The Cornell Natural Language Visual Reasoning (NLVR) Corpus v1.0
The corpus and task are described in:
A Corpus of Natural Language for Visual Reasoning
Alane Suhr, Mike Lewis, James Yeh, and Yoav Artzi
In Proceedings of the Conference of the Association for Computational Linguistics (ACL), 2017.
Supplementary material: http://yoavartzi.com/pub/slya-acl.2017.sup.pdf
Structure of repository
There are three subdirectories, one for each split of the data (train, development, and public test).
In each of the split directories, there are two items:
- .json file, containing the labeled sentences, structured representations, and identifiers which can be used to match the example with its six PNG permutations.
- images subdirectory, containing the PNG images.
Each line includes one example, represented as a JSON object. The fields are:
sentence: the sentence from the first stage of data collection.
identifier: a two-part identifier, in the form n-m, where n is the identifier for the original presentation in the first stage of data collection (there are at most four examples in the set which has this number), and m is the position in the original presentation (0 = A, 1 = B, 2 = C, 3 = D).
This identifier is used to match examples in this file with images in the images subdirectory. The image names are in the format split-n-m-k.png, where 0 <= k <= 5 (representing the six permutations of the boxes), and split is the split name (train, dev, test).
directory: the directory that the images associated with this example are in. E.g., if directory = n and the file is dev.json, the images for the example will be located in directory dev/images/n.
label: the final label for the example, true or false.
structured_rep: the structured representation of the image, which is a list of length three. For each item in this list, which represents a box, there is another list of items (up to length eight). For each item, there is an x and y position (x_loc and y_loc), a type (the name of the shape), a color, and a size.
evals: the set of validations done in the second stage of data collection. This is a dictionary mapping a rater identifier to their validation. The rater identifiers persist across all splits; i.e., rater r0 in train is the same rater as rater r0 in dev.
This is NOT the final label for the example. The final label is in the field label.
These contain numbered subdirectories, each containing up to 1000 PNGs each. For the training and development splits, these subdirectories can be used as cross-validation splits -- all examples originally presented together are in the same numbered subdirectory, and all six images for an example are in the same numbered subdirectory.
For example, an example whose identifier is 72-0 has the PNGs 72-0-0 through 72-0-5. If all six of these PNGs are the numbered subdirectory 5, then the PNGs for examples 72-1, 72-2, and 72-3 are also in subdirectory 5. This is done to prevent information (either about the original presentation of the four examples or about the permutations of a specific example) from leaking between cross-validation splits.
We provide evaluation scripts for predictions.
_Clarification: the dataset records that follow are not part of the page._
/-- R176: an echo of 250 bytes would not fit a frame. -/
theorem test_ping :
    ((after (.ping (at_ 1) 0 9 (List.replicate 250 1)) base).link 0).queue
      = [.reply 0x01 9 (refusal .badValue)] := by decide +kernel

/-- R173, R177: the reply's own place is counted, and overflow pending is reported and cleared. -/
theorem test_status :
    let t := after (.status (at_ 1) 0 9) (withLink base 0 (fun k => { k with overflow := true }))
    (t.link 0).overflow = false ∧
    (match (t.link 0).queue with
      | [.reply _ _ ⟨_, .status r⟩] => r.placesInUse == 1 && r.overflowReported && r.pAvg == 320000
      | _ => false) = true := by decide +kernel

/-- R166: DISCHARGE is taken by link 0; a window over lanes 6 to 7 overlaps link 0's. -/
theorem test_bind :
    ((after (.bind (at_ 1) 1 9 1 0 0) base).link 1).queue = [.reply 0x03 9 (refusal .roleTaken (.holder 0))]
    ∧ ((after (.bind (at_ 1) 1 9 2 6 7) base).link 1).queue = [.reply 0x03 9 (refusal .windowOverlap (.holder 0))]
    ∧ ((after (.bind (at_ 1) 1 9 0 0 0) State.reset).link 1).planner = true := by decide +kernel

theorem test_unbind :
    let t := after (.unbind (at_ 1) 0 9) base
    (t.link 0).window = none ∧ (t.link 0).live = none
    ∧ (t.link 0).queue = [.reply 0x04 9 (okReply (.roles false false false))] := by decide +kernel

/-- The words of the small loop, with one field given. -/
def words (slipTol : Byte) : GeometryWords :=
  { n := 64, c := 16, sChk := 5, s0 := 100, s1 := 200, s2 := 200, s3 := 300, s4 := 5, s5 := 900, s6 := 1020, s7 := 500,
    u := 600, slipTol := slipTol, pSlow := 1000000, tStall := 500, recircLimit := 3 }

/-- R158, R159: a slip tolerance of 5 is above C/4 = 4; it is the thirteenth field, place 12. -/
theorem test_setGeometry :
    let s := withLtk base (fun k => { k with loop := .stopped })
    (after (.setGeometry (at_ 1) 0 9 (words 4)) s).tray 63 = .unverified false
    ∧ ((after (.setGeometry (at_ 1) 0 9 (words 5)) s).link 0).queue
      = [.reply 0x08 9 (refusal .badValue (.geometryField 12))] := by decide +kernel

/-- Section 9.1, a write that is clamped. -/
theorem test_writeProfile :
    let w : ProfileWords := ⟨30000, 3500, 0, 12000, 20, 9, 1, 80, 40, 25⟩
    let p : Profile := ⟨50000, 3000, 1, 10000, 20, 8, .auto, 80, 40, 40⟩
    let t := after (.writeProfile (at_ 1) 0 9 4 w) base
    t.profile 4 = p ∧ (t.link 0).queue = [.reply 0x09 9 ⟨.ok true, .profileWritten 4 p⟩] := by decide +kernel

theorem test_readProfile :
    ((after (.readProfile (at_ 1) 0 9 15) base).link 0).queue
      = [.reply 0x0A 9 (okReply (.profileRead Profile.default []))]
    ∧ ((after (.readProfile (at_ 1) 0 9 16) base).link 0).queue = [.reply 0x0A 9 (refusal .badValue)] := by
  decide +kernel

/-- R152: the lane is marked, also when it was bound to that record already. -/
theorem test_bindProfile :
    let t := after (.bindProfile (at_ 1) 0 9 2 0) base
    (t.lane 2).adoptPending = true ∧ (t.link 0).queue = [.reply 0x0B 9 (okReply (.profileBound 2 0 true))] := by
  decide +kernel

/-- R180: ABSENT empties the lane and keeps its counters. -/
theorem test_setLaneMode :
    let s := withLane base 2 (fun ln => { ln with records := [.onBelt small], counters := ⟨1, 2, 3, 4, 5, 6⟩ })
    let t := after (.setLaneMode (at_ 1) 0 9 2 0) s
    (t.lane 2).state = .absent ∧ (t.lane 2).records = [] ∧ (t.lane 2).counters = ⟨1, 2, 3, 4, 5, 6⟩ := by decide +kernel

/-- R156: an ABSENT lane's copy is its record, also where it came there with an adoption pending. -/
theorem test_setLaneMode_absent_adopts :
    let s := withLane base 2 (fun ln => { ln with adoptPending := true, copy := { ln.copy with vB := 2000 } })
    let t := after (.setLaneMode (at_ 1) 0 9 2 0) s
    (t.lane 2).adoptPending = false ∧ (t.lane 2).copy = Profile.default := by decide +kernel

/-- R126: a list of two slots in a request that counts three is refused. -/
theorem test_setRotation :
    (after (.setRotation (at_ 1) 0 9 3 [7, 0, 7]) base).eal.rotation = [7, 0, 7]
    ∧ ((after (.setRotation (at_ 1) 0 9 3 [7, 0]) base).link 0).queue = [.reply 0x0D 9 (refusal .badValue)] := by
  decide +kernel

/-- R130: 2,000 is held at 1,024, and a counter above a new value of 10 is lowered to it. -/
theorem test_setQuota :
    (after (.setQuota (at_ 1) 0 9 1 10) base).share 1 = { reload := 10, counter := 10, outstanding := 0 }
    ∧ ((after (.setQuota (at_ 1) 0 9 1 2000) base).link 0).queue
      = [.reply 0x0E 9 ⟨.ok true, .quota 1 1024 1024⟩] := by decide +kernel

/-- R145: 0 is raised to I_min, 2. -/
theorem test_setPace :
    let t := after (.setPace (at_ 1) 0 9 1 0) base
    (t.paceOf 1).pending = 2 ∧ (t.paceOf 1).active = 8 := by decide +kernel

/-- R41: a FREE tray is DISABLED, a LAUNCHED one has disable pending. -/
theorem test_disableTrays :
    let ld : LaneLoad := { holder := 0, ticket := none, length := 100 }
    let t := after (.disableTrays (at_ 1) 0 9 3 4) (withTray base 4 (.launched ld none false))
    t.tray 3 = .disabled ∧ t.tray 4 = .launched ld none true ∧ t.tray 5 = .free none
    ∧ (t.link 0).queue = [.reply 0x10 9 (okReply (.disabled 1 1 0))] := by decide +kernel

/-- R43. -/
theorem test_enableTrays :
    let t := after (.enableTrays (at_ 1) 0 9 3 4) (withTray base 3 .disabled)
    t.tray 3 = .unverified false ∧ t.tray 4 = .free none
    ∧ (t.link 0).queue = [.reply 0x11 9 (okReply (.enabled 1 0))] := by decide +kernel

/-- R19. -/
theorem test_resync :
    let t := after (.resync (at_ 1) 0 9) base
    t.ltk.loop = .unsynced ∧ t.ltk.resyncPending = true
    ∧ (t.link 0).queue.head? = some (.reply 0x12 9 (okReply (.resync .unsynced false true))) := by decide +kernel

/-- R178: the reply is the first frame of its link's new queue. -/
theorem test_restart :
    let t := after (.restart (at_ 1) 0 9) (withQueue base 0 5)
    (t.link 0).queue = [.reply 0x13 9 (okReply .none), .notice (.state .running .unsynced .restart)] := by decide +kernel

/-- R44: the trays read go round the ring. -/
theorem test_mapRead :
    ((after (.mapRead (at_ 1) 0 9 63 2) (withTray base 0 .disabled)).link 0).queue
      = [.reply 0x14 9 (okReply (.map .running 100 0 [(63, .free none), (0, .disabled)]))] := by decide +kernel

/-- R37: both members of a pair, LEAD first, each by its own disable pending. -/
theorem test_discharged :
    let s := withTray (withTray base 8 (.loaded none (some ⟨9, .lead⟩) 0 false true)) 9
      (.loaded none (some ⟨8, .trail⟩) 0 false false)
    let t := after (.discharged (at_ 1) 0 9 9) s
    t.tray 8 = .disabled ∧ t.tray 9 = .free none
    ∧ (t.link 0).queue = [.reply 0x18 9 (okReply (.trays [(8, .disabled), (9, .free)]))] := by decide +kernel

/-- R39. -/
theorem test_clearBlock :
    (after (.clearBlock (at_ 1) 0 9 8) (withTray base 8 (.blocked 1 .ghost))).tray 8 = .unverified false
    ∧ ((after (.clearBlock (at_ 1) 0 9 8) base).link 0).queue = [.reply 0x19 9 (refusal .stale (.present .free))] := by
  decide +kernel

/-- R112: the head at a blocked hold eye is a REJECT. -/
theorem test_arm :
    let s := withHold (withLane base 3 (fun ln => { ln with records := [.onBelt reject] })) 3
    ((after (.arm (at_ 1) 0 9 3) base).lane 3).state = .idle
    ∧ ((after (.arm (at_ 1) 0 9 3) s).lane 3).state = .faulted .tooLong := by decide +kernel

/-- R113: in RELEASING the pause is pending. -/
theorem test_pause :
    let t := after (.pause (at_ 1) 0 9 3) (withLane base 3 (fun ln => { ln with state := .releasing 0 2000 }))
    (t.lane 3).pausePending = true
    ∧ (t.link 0).queue = [.reply 0x21 9 (okReply (.paused .releasing true))] := by decide +kernel

/-- R115: CLEAR of TOO_LONG removes the head. -/
theorem test_clear :
    let s := withLane base 3 (fun ln => { ln with state := .faulted .tooLong, records := [.atHold reject, .onBelt small] })
    let t := after (.clear (at_ 1) 0 9 3) s
    (t.lane 3).state = .paused ∧ (t.lane 3).records = [.onBelt small] := by decide +kernel

/-- R74: the ninth ticket is refused FULL with the count 8. -/
theorem test_announce :
    let s := withLane base 3 (fun ln => { ln with tickets := List.replicate 8 1 })
    ((after (.announce (at_ 1) 0 9 3 77) base).lane 3).tickets = [77]
    ∧ ((after (.announce (at_ 1) 0 9 3 77) s).link 0).queue = [.reply 0x23 9 (refusal .full (.tickets 8))] := by
  decide +kernel

/-- R79: overfill pending is reported and cleared. -/
theorem test_laneStatus :
    let t := after (.laneStatus (at_ 1) 0 9 3) (withLane base 3 (fun ln => { ln with overfillPending := true }))
    (t.lane 3).overfillPending = false ∧
    (match (t.link 0).queue with
      | [.reply _ _ ⟨_, .lane r⟩] => r.overfillReported && r.state == .paused && r.cue == none
      | _ => false) = true := by decide +kernel

/-- A step takes the first command and leaves the rest; with none it idles. -/
theorem test_step :
    (match step { base with pending := [.frameSent (at_ 1) 0, .powerUp] } with
      | .next t => t.pending == [.powerUp]
      | .fault _ => false
      | .refused _ => false) = true ∧ step base = .next base := ⟨by decide +kernel, rfl⟩

/-! ### Premises of the certificates, decided -/

/-- No launch or merge of a lane is due at a position. -/
def quietB (s : State) (q : Nat) (l : LaneId) : Bool :=
  (match (s.lane l).state with
    | .committed x => x.launch != q
    | _ => true) &&
  (match (s.lane l).inflight with
    | e :: _ => e.merge != q
    | [] => true)

theorem quiet_of {s : State} {q : Nat} {l : LaneId} (h : quietB s q l = true) : s.laneQuietAt q l := by
  unfold quietB at h
  refine ⟨fun x hx => ?_, fun e he => ?_⟩
  · rw [hx] at h; simp at h; exact h.1
  · cases hi : (s.lane l).inflight with
    | nil => rw [hi] at he; cases he
    | cons a b => rw [hi] at he h; simp at he h; rw [← he]; exact h.2
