/-- `RES 4,A`: CB A7, R270. -/
def execRes4A (s : State) : Result := .next (bitRes 4 (.reg .a) s)

/-- `RES 5,B`: CB A8, R270. -/
def execRes5B (s : State) : Result := .next (bitRes 5 (.reg .b) s)

/-- `RES 5,C`: CB A9, R270. -/
def execRes5C (s : State) : Result := .next (bitRes 5 (.reg .c) s)

/-- `RES 5,D`: CB AA, R270. -/
def execRes5D (s : State) : Result := .next (bitRes 5 (.reg .d) s)

/-- `RES 5,E`: CB AB, R270. -/
def execRes5E (s : State) : Result := .next (bitRes 5 (.reg .e) s)

/-- `RES 5,H`: CB AC, R270. -/
def execRes5H (s : State) : Result := .next (bitRes 5 (.reg .h) s)

/-- `RES 5,L`: CB AD, R270. -/
def execRes5L (s : State) : Result := .next (bitRes 5 (.reg .l) s)

/-- `RES 5,(HL)`: CB AE, R270. -/
def execRes5MemHl (s : State) : Result := .next (bitRes 5 .memHl s)

/-- `RES 5,A`: CB AF, R270. -/
def execRes5A (s : State) : Result := .next (bitRes 5 (.reg .a) s)

/-- `RES 6,B`: CB B0, R270. -/
def execRes6B (s : State) : Result := .next (bitRes 6 (.reg .b) s)

/-- `RES 6,C`: CB B1, R270. -/
def execRes6C (s : State) : Result := .next (bitRes 6 (.reg .c) s)

/-- `RES 6,D`: CB B2, R270. -/
def execRes6D (s : State) : Result := .next (bitRes 6 (.reg .d) s)

/-- `RES 6,E`: CB B3, R270. -/
def execRes6E (s : State) : Result := .next (bitRes 6 (.reg .e) s)

/-- `RES 6,H`: CB B4, R270. -/
def execRes6H (s : State) : Result := .next (bitRes 6 (.reg .h) s)

/-- `RES 6,L`: CB B5, R270. -/
def execRes6L (s : State) : Result := .next (bitRes 6 (.reg .l) s)

/-- `RES 6,(HL)`: CB B6, R270. -/
def execRes6MemHl (s : State) : Result := .next (bitRes 6 .memHl s)

/-- `RES 6,A`: CB B7, R270. -/
def execRes6A (s : State) : Result := .next (bitRes 6 (.reg .a) s)

/-- `RES 7,B`: CB B8, R270. -/
def execRes7B (s : State) : Result := .next (bitRes 7 (.reg .b) s)

/-- `RES 7,C`: CB B9, R270. -/
def execRes7C (s : State) : Result := .next (bitRes 7 (.reg .c) s)

/-- `RES 7,D`: CB BA, R270. -/
def execRes7D (s : State) : Result := .next (bitRes 7 (.reg .d) s)

/-- `RES 7,E`: CB BB, R270. -/
def execRes7E (s : State) : Result := .next (bitRes 7 (.reg .e) s)

/-- `RES 7,H`: CB BC, R270. -/
def execRes7H (s : State) : Result := .next (bitRes 7 (.reg .h) s)

/-- `RES 7,L`: CB BD, R270. -/
def execRes7L (s : State) : Result := .next (bitRes 7 (.reg .l) s)

/-- `RES 7,(HL)`: CB BE, R270. -/
def execRes7MemHl (s : State) : Result := .next (bitRes 7 .memHl s)

/-- `RES 7,A`: CB BF, R270. -/
def execRes7A (s : State) : Result := .next (bitRes 7 (.reg .a) s)

/-- `SET 0,B`: CB C0, R271. -/
def execSet0B (s : State) : Result := .next (bitSet 0 (.reg .b) s)

/-- `SET 0,C`: CB C1, R271. -/
def execSet0C (s : State) : Result := .next (bitSet 0 (.reg .c) s)

/-- `SET 0,D`: CB C2, R271. -/
def execSet0D (s : State) : Result := .next (bitSet 0 (.reg .d) s)

/-- `SET 0,E`: CB C3, R271. -/
def execSet0E (s : State) : Result := .next (bitSet 0 (.reg .e) s)

/-- `SET 0,H`: CB C4, R271. -/
def execSet0H (s : State) : Result := .next (bitSet 0 (.reg .h) s)

/-- `SET 0,L`: CB C5, R271. -/
def execSet0L (s : State) : Result := .next (bitSet 0 (.reg .l) s)

/-- `SET 0,(HL)`: CB C6, R271. -/
def execSet0MemHl (s : State) : Result := .next (bitSet 0 .memHl s)

/-- `SET 0,A`: CB C7, R271. -/
def execSet0A (s : State) : Result := .next (bitSet 0 (.reg .a) s)

/-- `SET 1,B`: CB C8, R271. -/
def execSet1B (s : State) : Result := .next (bitSet 1 (.reg .b) s)

/-- `SET 1,C`: CB C9, R271. -/
def execSet1C (s : State) : Result := .next (bitSet 1 (.reg .c) s)

/-- `SET 1,D`: CB CA, R271. -/
def execSet1D (s : State) : Result := .next (bitSet 1 (.reg .d) s)

/-- `SET 1,E`: CB CB, R271. -/
def execSet1E (s : State) : Result := .next (bitSet 1 (.reg .e) s)

/-- `SET 1,H`: CB CC, R271. -/
def execSet1H (s : State) : Result := .next (bitSet 1 (.reg .h) s)

/-- `SET 1,L`: CB CD, R271. -/
def execSet1L (s : State) : Result := .next (bitSet 1 (.reg .l) s)

/-- `SET 1,(HL)`: CB CE, R271. -/
def execSet1MemHl (s : State) : Result := .next (bitSet 1 .memHl s)

/-- `SET 1,A`: CB CF, R271. -/
def execSet1A (s : State) : Result := .next (bitSet 1 (.reg .a) s)

/-- `SET 2,B`: CB D0, R271. -/
def execSet2B (s : State) : Result := .next (bitSet 2 (.reg .b) s)

/-- `SET 2,C`: CB D1, R271. -/
def execSet2C (s : State) : Result := .next (bitSet 2 (.reg .c) s)

/-- `SET 2,D`: CB D2, R271. -/
def execSet2D (s : State) : Result := .next (bitSet 2 (.reg .d) s)

/-- `SET 2,E`: CB D3, R271. -/
def execSet2E (s : State) : Result := .next (bitSet 2 (.reg .e) s)

/-- `SET 2,H`: CB D4, R271. -/
def execSet2H (s : State) : Result := .next (bitSet 2 (.reg .h) s)

/-- `SET 2,L`: CB D5, R271. -/
def execSet2L (s : State) : Result := .next (bitSet 2 (.reg .l) s)

/-- `SET 2,(HL)`: CB D6, R271. -/
def execSet2MemHl (s : State) : Result := .next (bitSet 2 .memHl s)

/-- `SET 2,A`: CB D7, R271. -/
def execSet2A (s : State) : Result := .next (bitSet 2 (.reg .a) s)

/-- `SET 3,B`: CB D8, R271. -/
def execSet3B (s : State) : Result := .next (bitSet 3 (.reg .b) s)

/-- `SET 3,C`: CB D9, R271. -/
def execSet3C (s : State) : Result := .next (bitSet 3 (.reg .c) s)

/-- `SET 3,D`: CB DA, R271. -/
def execSet3D (s : State) : Result := .next (bitSet 3 (.reg .d) s)

/-- `SET 3,E`: CB DB, R271. -/
def execSet3E (s : State) : Result := .next (bitSet 3 (.reg .e) s)

/-- `SET 3,H`: CB DC, R271. -/
def execSet3H (s : State) : Result := .next (bitSet 3 (.reg .h) s)

/-- `SET 3,L`: CB DD, R271. -/
def execSet3L (s : State) : Result := .next (bitSet 3 (.reg .l) s)

/-- `SET 3,(HL)`: CB DE, R271. -/
def execSet3MemHl (s : State) : Result := .next (bitSet 3 .memHl s)

/-- `SET 3,A`: CB DF, R271. -/
def execSet3A (s : State) : Result := .next (bitSet 3 (.reg .a) s)

/-- `SET 4,B`: CB E0, R271. -/
def execSet4B (s : State) : Result := .next (bitSet 4 (.reg .b) s)

/-- `SET 4,C`: CB E1, R271. -/
def execSet4C (s : State) : Result := .next (bitSet 4 (.reg .c) s)

/-- `SET 4,D`: CB E2, R271. -/
def execSet4D (s : State) : Result := .next (bitSet 4 (.reg .d) s)

/-- `SET 4,E`: CB E3, R271. -/
def execSet4E (s : State) : Result := .next (bitSet 4 (.reg .e) s)

/-- `SET 4,H`: CB E4, R271. -/
def execSet4H (s : State) : Result := .next (bitSet 4 (.reg .h) s)

/-- `SET 4,L`: CB E5, R271. -/
def execSet4L (s : State) : Result := .next (bitSet 4 (.reg .l) s)

/-- `SET 4,(HL)`: CB E6, R271. -/
def execSet4MemHl (s : State) : Result := .next (bitSet 4 .memHl s)

/-- `SET 4,A`: CB E7, R271. -/
def execSet4A (s : State) : Result := .next (bitSet 4 (.reg .a) s)

/-- `SET 5,B`: CB E8, R271. -/
def execSet5B (s : State) : Result := .next (bitSet 5 (.reg .b) s)

/-- `SET 5,C`: CB E9, R271. -/
def execSet5C (s : State) : Result := .next (bitSet 5 (.reg .c) s)

/-- `SET 5,D`: CB EA, R271. -/
def execSet5D (s : State) : Result := .next (bitSet 5 (.reg .d) s)

/-- `SET 5,E`: CB EB, R271. -/
def execSet5E (s : State) : Result := .next (bitSet 5 (.reg .e) s)

/-- `SET 5,H`: CB EC, R271. -/
def execSet5H (s : State) : Result := .next (bitSet 5 (.reg .h) s)

/-- `SET 5,L`: CB ED, R271. -/
def execSet5L (s : State) : Result := .next (bitSet 5 (.reg .l) s)

/-- `SET 5,(HL)`: CB EE, R271. -/
def execSet5MemHl (s : State) : Result := .next (bitSet 5 .memHl s)

/-- `SET 5,A`: CB EF, R271. -/
def execSet5A (s : State) : Result := .next (bitSet 5 (.reg .a) s)

/-- `SET 6,B`: CB F0, R271. -/
def execSet6B (s : State) : Result := .next (bitSet 6 (.reg .b) s)

/-- `SET 6,C`: CB F1, R271. -/
def execSet6C (s : State) : Result := .next (bitSet 6 (.reg .c) s)

/-- `SET 6,D`: CB F2, R271. -/
def execSet6D (s : State) : Result := .next (bitSet 6 (.reg .d) s)

/-- `SET 6,E`: CB F3, R271. -/
def execSet6E (s : State) : Result := .next (bitSet 6 (.reg .e) s)

/-- `SET 6,H`: CB F4, R271. -/
def execSet6H (s : State) : Result := .next (bitSet 6 (.reg .h) s)

/-- `SET 6,L`: CB F5, R271. -/
def execSet6L (s : State) : Result := .next (bitSet 6 (.reg .l) s)

/-- `SET 6,(HL)`: CB F6, R271. -/
def execSet6MemHl (s : State) : Result := .next (bitSet 6 .memHl s)

/-- `SET 6,A`: CB F7, R271. -/
def execSet6A (s : State) : Result := .next (bitSet 6 (.reg .a) s)

/-- `SET 7,B`: CB F8, R271. -/
def execSet7B (s : State) : Result := .next (bitSet 7 (.reg .b) s)

/-- `SET 7,C`: CB F9, R271. -/
def execSet7C (s : State) : Result := .next (bitSet 7 (.reg .c) s)

/-- `SET 7,D`: CB FA, R271. -/
def execSet7D (s : State) : Result := .next (bitSet 7 (.reg .d) s)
These scripts are metrics_images.py and metrics_structured_rep.py. We assume that you have a CSV that has one line per prediction. In the case of images, we assume one prediction per PNG file. Each line contains two values: the identifier (in the case of images, we assume this is the filename; in the case of structured representations, we assume this is simply the identifier) and the predicted value ("true" or "false", case insensitive).
Each script takes two arguments. The first argument is your predictions file. The second argument is the JSON file for the subset of the data you are comparing against.
We return two numbers: precision and consistency. Precision is the proportion of examples that your predictions were correct for. Consistency is the proportion of original sentences (for images, there may be at most 24 images; for structured representation, there may be at most 4 examples) that had a correct prediction.
Running on the leaderboard held-out test set
To avoid overfitting and degrading the leaderboard held-out test set, we require two months or more between runs on the leaderboard test set. We will do our best to run within two weeks (usually we will run much faster). We will only post results on the leaderboard when an online description of the system is available. Testing on the leaderboard test set is meant to be the final step before publication. Under extreme circumstances, we reserve the right to limit running on the leaderboard test set to systems that are mature for publication. Your model should generate a prediction file in the format specified above (under "evaluation scripts") and run with the provided evaluation scripts.
Note about sampling a validation set
The training set contains many examples which differ only in the order of the boxes. When selecting a validation set to use, we suggest choosing a set of subdirectories in train/images/ rather than sampling. We observed that certain models are able to perform well on randomly-sampled validation images, due to permutations of these images occurring in the training set, but generalize poorly to the development data.